→ REQUIRED WORK
What is needed here is an exact transcription of all the entries.

→ RECORDED DATA
/-- R174, R175, R178, R180 to R184, R186, R190, R191, R193: element i of cell n, of contents x, that a command of entry q writes: its header,
destination, element width, latency, the element's value modulo 2^w, and whether it was clamped. -/
def element (c : Ctx) (q : QEntry) (n : Nat) (x : Cell) (i : Nat) (ins : Instr) :
    Option (Ex × Reg × Nat × Nat × Int × Bool) :=
  let l (w : Nat) (r : Reg) : Int := (lane w (x.rv r) i : Nat)
  let s (t : Nat × Bool) (r : Reg) : Int := asInt t (lane t.1 (x.rv r) i)
  let cnt (w : Nat) (r : Reg) : Nat := lane w (x.rv r) i % w
  match ins with
  | .vadd h d a b ty => (intType ty).map fun t => (h, d, t.1, 2, l t.1 a + l t.1 b, false)
  | .vsub h d a b ty => (intType ty).map fun t => (h, d, t.1, 2, l t.1 a - l t.1 b, false)
  | .vmul h d a b ty => (intType ty).map fun t => (h, d, t.1, 2, l t.1 a * l t.1 b, false)
  | .vmulh h d a b ty => (intType ty).map fun t => (h, d, t.1, 2, s t a * s t b / 2 ^ t.1, false)
  | .vmin h d a b ty => (intType ty).map fun t => (h, d, t.1, 2, min (s t a) (s t b), false)
  | .vmax h d a b ty => (intType ty).map fun t => (h, d, t.1, 2, max (s t a) (s t b), false)
  | .vabs h d a ty => if ty.toNat ∈ [0, 2, 4] then (intType ty).map fun t => (h, d, t.1, 2, ((s t a).natAbs : Int), false) else none
  | .vneg h d a ty => if ty.toNat ∈ [0, 2, 4] then (intType ty).map fun t => (h, d, t.1, 2, -s t a, false) else none
  | .vadds h d a b ty => (intType ty).map fun t => (h, d, t.1, 2, clamped t (s t a + s t b))
  | .vsubs h d a b ty => (intType ty).map fun t => (h, d, t.1, 2, clamped t (s t a - s t b))
  | .vavg h d a b ty => (intType ty).map fun t => (h, d, t.1, 2, (s t a + s t b + 1) / 2, false)
  | .vmad h d a b ty => (intType ty).map fun t => (h, d, t.1, 2, l t.1 d + l t.1 a * l t.1 b, false)
  | .vdot4 h d a b ty =>
    if ty.toNat ≤ 1 then
      some (h, d, 32, 2, l 32 d + ((List.range 4).map fun k => asInt (8, ty.toNat = 0) (lane 8 (x.rv a) (4 * i + k)) *
        asInt (8, ty.toNat = 0) (lane 8 (x.rv b) (4 * i + k))).sum, false)
    else none
  | .vpack h d a b ty =>
    if ty.toNat ∈ [0, 1, 2, 3, 12, 13] then
      (intType4 ty).map fun t =>
        let m := 256 / t.1
        (h, d, t.1, 3, clamped t (signedOf (2 * t.1) (if i < m then lane (2 * t.1) (x.rv a) i else lane (2 * t.1) (x.rv b) (i - m))))
    else none
  | .vunpk h d a ty hp =>
    (intType ty).map fun t =>
      (h, d, t.1, 3, asInt (t.1 / 2, t.2) (lane (t.1 / 2) (x.rv a) ((if hp then 512 / t.1 else 0) + i)), false)
  | .vand h d a b ty => (intType4 ty).map fun t => (h, d, t.1, 2, (lane t.1 (x.rv a) i &&& lane t.1 (x.rv b) i : Nat), false)
  | .vor h d a b ty => (intType4 ty).map fun t => (h, d, t.1, 2, (lane t.1 (x.rv a) i ||| lane t.1 (x.rv b) i : Nat), false)
  | .vxor h d a b ty => (intType4 ty).map fun t => (h, d, t.1, 2, (lane t.1 (x.rv a) i ^^^ lane t.1 (x.rv b) i : Nat), false)
  | .vlop3 h d a b th tl =>
    let table := 16 * th.toNat + tl.toNat
    let pick (k : Nat) : Nat := 4 * (lane 8 (x.rv a) i / 2 ^ k % 2) + 2 * (lane 8 (x.rv b) i / 2 ^ k % 2) + lane 8 (x.rv d) i / 2 ^ k % 2
    some (h, d, 8, 2, ((List.range 8).map fun k => 2 ^ k * (table / 2 ^ pick k % 2)).sum, false)
  | .vshl h d a b ty => (intType ty).map fun t => (h, d, t.1, 2, l t.1 a * 2 ^ cnt t.1 b, false)
  | .vshr h d a b ty => (intType ty).map fun t => (h, d, t.1, 2, l t.1 a / 2 ^ cnt t.1 b, false)
  | .vsra h d a b ty => (intType ty).map fun t => (h, d, t.1, 2, signedOf t.1 (lane t.1 (x.rv a) i) / 2 ^ cnt t.1 b, false)
  | .vrot h d a b ty =>
    (intType ty).map fun t => (h, d, t.1, 2, l t.1 a * 2 ^ cnt t.1 b + l t.1 a / 2 ^ (t.1 - cnt t.1 b), false)
  | .vfunl h d a b ty k =>
    match intType ty with
    | some t => if k.toNat < t.1 then some (h, d, t.1, 2, l t.1 a * 2 ^ k.toNat + l t.1 b / 2 ^ (t.1 - k.toNat), false) else none
    | none => none
  | .vfunr h d a b ty k =>
    match intType ty with
    | some t => if k.toNat < t.1 then some (h, d, t.1, 2, l t.1 a / 2 ^ k.toNat + l t.1 b * 2 ^ (t.1 - k.toNat), false) else none
    | none => none
  | .vpopc h d a ty => (intType4 ty).map fun t => (h, d, t.1, 2, ((List.range t.1).countP fun k => (lane t.1 (x.rv a) i).testBit k : Nat), false)
  | .vclz h d a ty => (intType4 ty).map fun t => (h, d, t.1, 2, (zeros t.1 (lane t.1 (x.rv a) i) : Nat), false)
  | .vperm h d a b ty => (anyType ty).map fun w =>
      (h, d, w, 3, (if 2 ^ (w - 1) ≤ lane w (x.rv b) i then 0 else lane w (x.rv a) (lane w (x.rv b) i % (512 / w)) : Nat), false)
  | .vbcast h d _ ty => (anyType ty).map fun w => (h, d, w, 3, (q.scal.1.toNat : Nat), false)
  | .vlane h d a _ ty => (anyType ty).map fun w => (h, d, w, 3, (lane w (x.rv a) (q.scal.2.toNat % (512 / w)) : Nat), false)
  | .vshuf h d a b ty op => match anyType ty with
    | none => none
    | some w =>
      let n := 512 / w
      let y : Option (Bool × Nat) :=
        match op.toNat with
        | 0 => some (if i < n - 1 then (false, i + 1) else (true, 0))
        | 1 => some (if i = 0 then (true, n - 1) else (false, i - 1))
        | 2 => some (if i % 2 = 0 then (false, i / 2) else (true, (i - 1) / 2))
        | 3 => some (if i % 2 = 0 then (false, n / 2 + i / 2) else (true, n / 2 + (i - 1) / 2))
        | 4 => some (false, n - 1 - i)
        | _ => none
      y.map fun y => (h, d, w, 3, (lane w (x.rv (if y.1 then b else a)) y.2 : Nat), false)
  | .vidx h d _ ty => (intType ty).map fun t => (h, d, t.1, 2, ((q.scal.1.toNat : Int) + i), false)
  | .vcell h d ty sl =>
    if ty.toNat = 4 ∨ ty.toNat = 5 then
      some (h, d, 32, 2, ((if sl = 0#2 then n else if sl = 1#2 then n % 4 else if sl = 2#2 then n / 4 else 16 * c.index + n : Nat) : Int), false)
    else none
  | _ => none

→ RESULT FOR THIS EXERCISE
/-- R174, R175, R178, R180 to R184, R186, R190, R191, R193: element i of cell n, of contents x, that a command of entry q writes: its header,
destination, element width, latency, the element's value modulo 2^w, and whether it was clamped. -/
def element (c : Ctx) (q : QEntry) (n : Nat) (x : Cell) (i : Nat) (ins : Instr) :
    Option (Ex × Reg × Nat × Nat × Int × Bool) :=
  let l (w : Nat) (r : Reg) : Int := (lane w (x.rv r) i : Nat)
  let s (t : Nat × Bool) (r : Reg) : Int := asInt t (lane t.1 (x.rv r) i)
  let cnt (w : Nat) (r : Reg) : Nat := lane w (x.rv r) i % w
  match ins with
  | .vadd h d a b ty => (intType ty).map fun t => (h, d, t.1, 2, l t.1 a + l t.1 b, false)
  | .vsub h d a b ty => (intType ty).map fun t => (h, d, t.1, 2, l t.1 a - l t.1 b, false)
  | .vmul h d a b ty => (intType ty).map fun t => (h, d, t.1, 2, l t.1 a * l t.1 b, false)
  | .vmulh h d a b ty => (intType ty).map fun t => (h, d, t.1, 2, s t a * s t b / 2 ^ t.1, false)
  | .vmin h d a b ty => (intType ty).map fun t => (h, d, t.1, 2, min (s t a) (s t b), false)
  | .vmax h d a b ty => (intType ty).map fun t => (h, d, t.1, 2, max (s t a) (s t b), false)
  | .vabs h d a ty => if ty.toNat ∈ [0, 2, 4] then (intType ty).map fun t => (h, d, t.1, 2, ((s t a).natAbs : Int), false) else none
  | .vneg h d a ty => if ty.toNat ∈ [0, 2, 4] then (intType ty).map fun t => (h, d, t.1, 2, -s t a, false) else none
  | .vadds h d a b ty => (intType ty).map fun t => (h, d, t.1, 2, clamped t (s t a + s t b))
  | .vsubs h d a b ty => (intType ty).map fun t => (h, d, t.1, 2, clamped t (s t a - s t b))
  | .vavg h d a b ty => (intType ty).map fun t => (h, d, t.1, 2, (s t a + s t b + 1) / 2, false)
  | .vmad h d a b ty => (intType ty).map fun t => (h, d, t.1, 2, l t.1 d + l t.1 a * l t.1 b, false)
  | .vdot4 h d a b ty =>
    if ty.toNat ≤ 1 then
      some (h, d, 32, 2, l 32 d + ((List.range 4).map fun k => asInt (8, ty.toNat = 0) (lane 8 (x.rv a) (4 * i + k)) *
        asInt (8, ty.toNat = 0) (lane 8 (x.rv b) (4 * i + k))).sum, false)
    else none
  | .vpack h d a b ty =>
    if ty.toNat ∈ [0, 1, 2, 3, 12, 13] then
      (intType4 ty).map fun t =>
        let m := 256 / t.1
        (h, d, t.1, 3, clamped t (signedOf (2 * t.1) (if i < m then lane (2 * t.1) (x.rv a) i else lane (2 * t.1) (x.rv b) (i - m))))
    else none
  | .vunpk h d a ty hp =>
    (intType ty).map fun t =>
      (h, d, t.1, 3, asInt (t.1 / 2, t.2) (lane (t.1 / 2) (x.rv a) ((if hp then 512 / t.1 else 0) + i)), false)
  | .vand h d a b ty => (intType4 ty).map fun t => (h, d, t.1, 2, (lane t.1 (x.rv a) i &&& lane t.1 (x.rv b) i : Nat), false)
  | .vor h d a b ty => (intType4 ty).map fun t => (h, d, t.1, 2, (lane t.1 (x.rv a) i ||| lane t.1 (x.rv b) i : Nat), false)
  | .vxor h d a b ty => (intType4 ty).map fun t => (h, d, t.1, 2, (lane t.1 (x.rv a) i ^^^ lane t.1 (x.rv b) i : Nat), false)
  | .vlop3 h d a b th tl =>
    let table := 16 * th.toNat + tl.toNat
    let pick (k : Nat) : Nat := 4 * (lane 8 (x.rv a) i / 2 ^ k % 2) + 2 * (lane 8 (x.rv b) i / 2 ^ k % 2) + lane 8 (x.rv d) i / 2 ^ k % 2
    some (h, d, 8, 2, ((List.range 8).map fun k => 2 ^ k * (table / 2 ^ pick k % 2)).sum, false)
  | .vshl h d a b ty => (intType ty).map fun t => (h, d, t.1, 2, l t.1 a * 2 ^ cnt t.1 b, false)
  | .vshr h d a b ty => (intType ty).map fun t => (h, d, t.1, 2, l t.1 a / 2 ^ cnt t.1 b, false)
  | .vsra h d a b ty => (intType ty).map fun t => (h, d, t.1, 2, signedOf t.1 (lane t.1 (x.rv a) i) / 2 ^ cnt t.1 b, false)
  | .vrot h d a b ty =>
    (intType ty).map fun t => (h, d, t.1, 2, l t.1 a * 2 ^ cnt t.1 b + l t.1 a / 2 ^ (t.1 - cnt t.1 b), false)
  | .vfunl h d a b ty k =>
    match intType ty with
    | some t => if k.toNat < t.1 then some (h, d, t.1, 2, l t.1 a * 2 ^ k.toNat + l t.1 b / 2 ^ (t.1 - k.toNat), false) else none
    | none => none
  | .vfunr h d a b ty k =>
    match intType ty with
    | some t => if k.toNat < t.1 then some (h, d, t.1, 2, l t.1 a / 2 ^ k.toNat + l t.1 b * 2 ^ (t.1 - k.toNat), false) else none
    | none => none
  | .vpopc h d a ty => (intType4 ty).map fun t => (h, d, t.1, 2, ((List.range t.1).countP fun k => (lane t.1 (x.rv a) i).testBit k : Nat), false)
  | .vclz h d a ty => (intType4 ty).map fun t => (h, d, t.1, 2, (zeros t.1 (lane t.1 (x.rv a) i) : Nat), false)
  | .vperm h d a b ty => (anyType ty).map fun w =>
      (h, d, w, 3, (if 2 ^ (w - 1) ≤ lane w (x.rv b) i then 0 else lane w (x.rv a) (lane w (x.rv b) i % (512 / w)) : Nat), false)
  | .vbcast h d _ ty => (anyType ty).map fun w => (h, d, w, 3, (q.scal.1.toNat : Nat), false)
  | .vlane h d a _ ty => (anyType ty).map fun w => (h, d, w, 3, (lane w (x.rv a) (q.scal.2.toNat % (512 / w)) : Nat), false)
  | .vshuf h d a b ty op => match anyType ty with
    | none => none
    | some w =>
      let n := 512 / w
      let y : Option (Bool × Nat) :=
        match op.toNat with
        | 0 => some (if i < n - 1 then (false, i + 1) else (true, 0))
        | 1 => some (if i = 0 then (true, n - 1) else (false, i - 1))
        | 2 => some (if i % 2 = 0 then (false, i / 2) else (true, (i - 1) / 2))
        | 3 => some (if i % 2 = 0 then (false, n / 2 + i / 2) else (true, n / 2 + (i - 1) / 2))
        | 4 => some (false, n - 1 - i)
        | _ => none
      y.map fun y => (h, d, w, 3, (lane w (x.rv (if y.1 then b else a)) y.2 : Nat), false)
  | .vidx h d _ ty => (intType ty).map fun t => (h, d, t.1, 2, ((q.scal.1.toNat : Int) + i), false)
  | .vcell h d ty sl =>
    if ty.toNat = 4 ∨ ty.toNat = 5 then
      some (h, d, 32, 2, ((if sl = 0#2 then n else if sl = 1#2 then n % 4 else if sl = 2#2 then n / 4 else 16 * c.index + n : Nat) : Int), false)
    else none
  | _ => none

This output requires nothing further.